Avoid dilution. Don’t jump at every takeover announcement. Check to see if the total number of shares in the company is actually decreasing, thereby increasing your stake in the company, advises Faber. You can look up a company’s outstanding shares in its Securities and Exchange records, or you can find its most recent share count on websites such as Yahoo Finance and YCharts. A good example is McKesson (MCK (opens in a new tab)), says Faber, whose investment company owns the shares. The drug and medical supplies distributor has cut its stock count by 7% in the past year, and over the past five years the stock price has doubled.

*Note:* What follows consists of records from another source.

/-! ### storeChannel -/

@[simp] theorem storeChannel_fast (b : Bool) (a : Nat) (ch : Channel) (v : Byte) (s : State) : (storeChannel b a ch v s).fast = s.fast := by cases b <;> rfl
@[simp] theorem storeChannel_slow (b : Bool) (a : Nat) (ch : Channel) (v : Byte) (s : State) : (storeChannel b a ch v s).slow = s.slow := by cases b <;> rfl
@[simp] theorem storeChannel_pix (b : Bool) (a : Nat) (ch : Channel) (v : Byte) (s : State) : (storeChannel b a ch v s).pix = s.pix := by cases b <;> rfl
@[simp] theorem storeChannel_vcnt (b : Bool) (a : Nat) (ch : Channel) (v : Byte) (s : State) : (storeChannel b a ch v s).vcnt = s.vcnt := by cases b <;> rfl
@[simp] theorem storeChannel_hPhase (b : Bool) (a : Nat) (ch : Channel) (v : Byte) (s : State) : (storeChannel b a ch v s).hPhase = s.hPhase := by cases b <;> rfl
@[simp] theorem storeChannel_vPhase (b : Bool) (a : Nat) (ch : Channel) (v : Byte) (s : State) : (storeChannel b a ch v s).vPhase = s.vPhase := by cases b <;> rfl
@[simp] theorem storeChannel_alarmH (b : Bool) (a : Nat) (ch : Channel) (v : Byte) (s : State) : (storeChannel b a ch v s).alarmH = s.alarmH := by cases b <;> rfl
@[simp] theorem storeChannel_alarmV (b : Bool) (a : Nat) (ch : Channel) (v : Byte) (s : State) : (storeChannel b a ch v s).alarmV = s.alarmV := by cases b <;> rfl
@[simp] theorem storeChannel_armed (b : Bool) (a : Nat) (ch : Channel) (v : Byte) (s : State) : (storeChannel b a ch v s).armed = s.armed := by cases b <;> rfl
@[simp] theorem storeChannel_fault (b : Bool) (a : Nat) (ch : Channel) (v : Byte) (s : State) : (storeChannel b a ch v s).fault = s.fault := by cases b <;> rfl
@[simp] theorem storeChannel_gpio (b : Bool) (a : Nat) (ch : Channel) (v : Byte) (s : State) : (storeChannel b a ch v s).gpio = s.gpio := by cases b <;> rfl
@[simp] theorem storeChannel_md (b : Bool) (a : Nat) (ch : Channel) (v : Byte) (s : State) : (storeChannel b a ch v s).md = s.md := by cases b <;> rfl
@[simp] theorem storeChannel_cnt (b : Bool) (a : Nat) (ch : Channel) (v : Byte) (s : State) : (storeChannel b a ch v s).cnt = s.cnt := by cases b <;> rfl
@[simp] theorem storeChannel_frameStart (b : Bool) (a : Nat) (ch : Channel) (v : Byte) (s : State) : (storeChannel b a ch v s).frameStart = s.frameStart := by cases b <;> rfl
@[simp] theorem storeChannel_lineStart (b : Bool) (a : Nat) (ch : Channel) (v : Byte) (s : State) : (storeChannel b a ch v s).lineStart = s.lineStart := by cases b <;> rfl
@[simp] theorem storeChannel_dac (b : Bool) (a : Nat) (ch : Channel) (v : Byte) (s : State) : (storeChannel b a ch v s).dac = s.dac := by cases b <;> rfl
@[simp] theorem storeChannel_front (b : Bool) (a : Nat) (ch : Channel) (v : Byte) (s : State) : (storeChannel b a ch v s).front = s.front := by cases b <;> rfl
@[simp] theorem storeChannel_swapReq (b : Bool) (a : Nat) (ch : Channel) (v : Byte) (s : State) : (storeChannel b a ch v s).swapReq = s.swapReq := by cases b <;> rfl
@[simp] theorem storeChannel_busy (b : Bool) (a : Nat) (ch : Channel) (v : Byte) (s : State) : (storeChannel b a ch v s).busy = s.busy := by cases b <;> rfl
@[simp] theorem storeChannel_trace (b : Bool) (a : Nat) (ch : Channel) (v : Byte) (s : State) : (storeChannel b a ch v s).trace = s.trace := by cases b <;> rfl
@[simp] theorem storeChannel_spin (b : Bool) (a : Nat) (ch : Channel) (v : Byte) (s : State) : (storeChannel b a ch v s).spin = s.spin := by cases b <;> rfl
@[simp] theorem storeChannel_script (b : Bool) (a : Nat) (ch : Channel) (v : Byte) (s : State) : (storeChannel b a ch v s).script = s.script := by cases b <;> rfl
@[simp] theorem storeChannel_work (b : Bool) (a : Nat) (ch : Channel) (v : Byte) (s : State) : (storeChannel b a ch v s).work = s.work := by cases b <;> rfl
@[simp] theorem storeChannel_choices (b : Bool) (a : Nat) (ch : Channel) (v : Byte) (s : State) : (storeChannel b a ch v s).choices = s.choices := by cases b <;> rfl
@[simp] theorem storeChannel_outcomes (b : Bool) (a : Nat) (ch : Channel) (v : Byte) (s : State) : (storeChannel b a ch v s).outcomes = s.outcomes := by cases b <;> rfl
@[simp] theorem storeChannel_nfree (b : Bool) (a : Nat) (ch : Channel) (v : Byte) (s : State) : (storeChannel b a ch v s).nfree = s.nfree := by cases b <;> rfl
@[simp] theorem storeChannel_alloc (b : Bool) (a : Nat) (ch : Channel) (v : Byte) (s : State) : (storeChannel b a ch v s).alloc = s.alloc := by cases b <;> rfl
@[simp] theorem storeChannel_response (b : Bool) (a : Nat) (ch : Channel) (v : Byte) (s : State) : (storeChannel b a ch v s).response = s.response := by cases b <;> rfl

/-! ### storePixel -/

@[simp] theorem storePixel_fast (b : Bool) (a : Nat) (p : Pixel) (s : State) : (storePixel b a p s).fast = s.fast := by cases b <;> rfl
@[simp] theorem storePixel_slow (b : Bool) (a : Nat) (p : Pixel) (s : State) : (storePixel b a p s).slow = s.slow := by cases b <;> rfl
@[simp] theorem storePixel_pix (b : Bool) (a : Nat) (p : Pixel) (s : State) : (storePixel b a p s).pix = s.pix := by cases b <;> rfl
@[simp] theorem storePixel_vcnt (b : Bool) (a : Nat) (p : Pixel) (s : State) : (storePixel b a p s).vcnt = s.vcnt := by cases b <;> rfl
@[simp] theorem storePixel_hPhase (b : Bool) (a : Nat) (p : Pixel) (s : State) : (storePixel b a p s).hPhase = s.hPhase := by cases b <;> rfl
@[simp] theorem storePixel_vPhase (b : Bool) (a : Nat) (p : Pixel) (s : State) : (storePixel b a p s).vPhase = s.vPhase := by cases b <;> rfl
@[simp] theorem storePixel_alarmH (b : Bool) (a : Nat) (p : Pixel) (s : State) : (storePixel b a p s).alarmH = s.alarmH := by cases b <;> rfl
@[simp] theorem storePixel_alarmV (b : Bool) (a : Nat) (p : Pixel) (s : State) : (storePixel b a p s).alarmV = s.alarmV := by cases b <;> rfl
@[simp] theorem storePixel_armed (b : Bool) (a : Nat) (p : Pixel) (s : State) : (storePixel b a p s).armed = s.armed := by cases b <;> rfl
@[simp] theorem storePixel_fault (b : Bool) (a : Nat) (p : Pixel) (s : State) : (storePixel b a p s).fault = s.fault := by cases b <;> rfl
@[simp] theorem storePixel_gpio (b : Bool) (a : Nat) (p : Pixel) (s : State) : (storePixel b a p s).gpio = s.gpio := by cases b <;> rfl
@[simp] theorem storePixel_md (b : Bool) (a : Nat) (p : Pixel) (s : State) : (storePixel b a p s).md = s.md := by cases b <;> rfl
@[simp] theorem storePixel_cnt (b : Bool) (a : Nat) (p : Pixel) (s : State) : (storePixel b a p s).cnt = s.cnt := by cases b <;> rfl
@[simp] theorem storePixel_frameStart (b : Bool) (a : Nat) (p : Pixel) (s : State) : (storePixel b a p s).frameStart = s.frameStart := by cases b <;> rfl
@[simp] theorem storePixel_lineStart (b : Bool) (a : Nat) (p : Pixel) (s : State) : (storePixel b a p s).lineStart = s.lineStart := by cases b <;> rfl
@[simp] theorem storePixel_dac (b : Bool) (a : Nat) (p : Pixel) (s : State) : (storePixel b a p s).dac = s.dac := by cases b <;> rfl
@[simp] theorem storePixel_front (b : Bool) (a : Nat) (p : Pixel) (s : State) : (storePixel b a p s).front = s.front := by cases b <;> rfl
@[simp] theorem storePixel_swapReq (b : Bool) (a : Nat) (p : Pixel) (s : State) : (storePixel b a p s).swapReq = s.swapReq := by cases b <;> rfl
@[simp] theorem storePixel_busy (b : Bool) (a : Nat) (p : Pixel) (s : State) : (storePixel b a p s).busy = s.busy := by cases b <;> rfl
@[simp] theorem storePixel_trace (b : Bool) (a : Nat) (p : Pixel) (s : State) : (storePixel b a p s).trace = s.trace := by cases b <;> rfl
@[simp] theorem storePixel_spin (b : Bool) (a : Nat) (p : Pixel) (s : State) : (storePixel b a p s).spin = s.spin := by cases b <;> rfl
@[simp] theorem storePixel_script (b : Bool) (a : Nat) (p : Pixel) (s : State) : (storePixel b a p s).script = s.script := by cases b <;> rfl
@[simp] theorem storePixel_work (b : Bool) (a : Nat) (p : Pixel) (s : State) : (storePixel b a p s).work = s.work := by cases b <;> rfl
@[simp] theorem storePixel_choices (b : Bool) (a : Nat) (p : Pixel) (s : State) : (storePixel b a p s).choices = s.choices := by cases b <;> rfl
@[simp] theorem storePixel_outcomes (b : Bool) (a : Nat) (p : Pixel) (s : State) : (storePixel b a p s).outcomes = s.outcomes := by cases b <;> rfl
@[simp] theorem storePixel_nfree (b : Bool) (a : Nat) (p : Pixel) (s : State) : (storePixel b a p s).nfree = s.nfree := by cases b <;> rfl
@[simp] theorem storePixel_alloc (b : Bool) (a : Nat) (p : Pixel) (s : State) : (storePixel b a p s).alloc = s.alloc := by cases b <;> rfl
@[simp] theorem storePixel_response (b : Bool) (a : Nat) (p : Pixel) (s : State) : (storePixel b a p s).response = s.response := by cases b <;> rfl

Look for price discipline. Successful buyers, like successful investors, should buy low. Buffetts Berkshire Hathaway (BRK.B (opens in a new tab)), sitting on more than $100 billion in cash, buys back its own shares when the price falls below what Buffett calls its “intrinsic value.” Morningstar industry strategist Greggory Warren notes that the company has repurchased $58 billion of its common stock since 2019, cutting its stock count by about 10%. Warren, a Berkshire bull, thinks the company is focused on shrinking its long-standing cash hoard through a combination of stock purchases and share buybacks.
Bet on healthy companies. Fortuna’s Milano says the companies most likely to have high long-term returns on their takeovers have strong balance sheets and, ideally, are less vulnerable than other companies to economic or commodity cycles. A company at the top of his list: Apple (AAPL (opens in a new tab)). Since the start of 2021, Apple has repurchased more than $200 billion of its stock, reducing its stock count by about 5%. During this period, the stock gained about 6%, excluding dividends, compared to a loss of 3% for the S&P 500 index. According to Howard Silverblatt, principal index analyst for S&P Dow Jones Indices, “Apple is the headliner of takeovers”.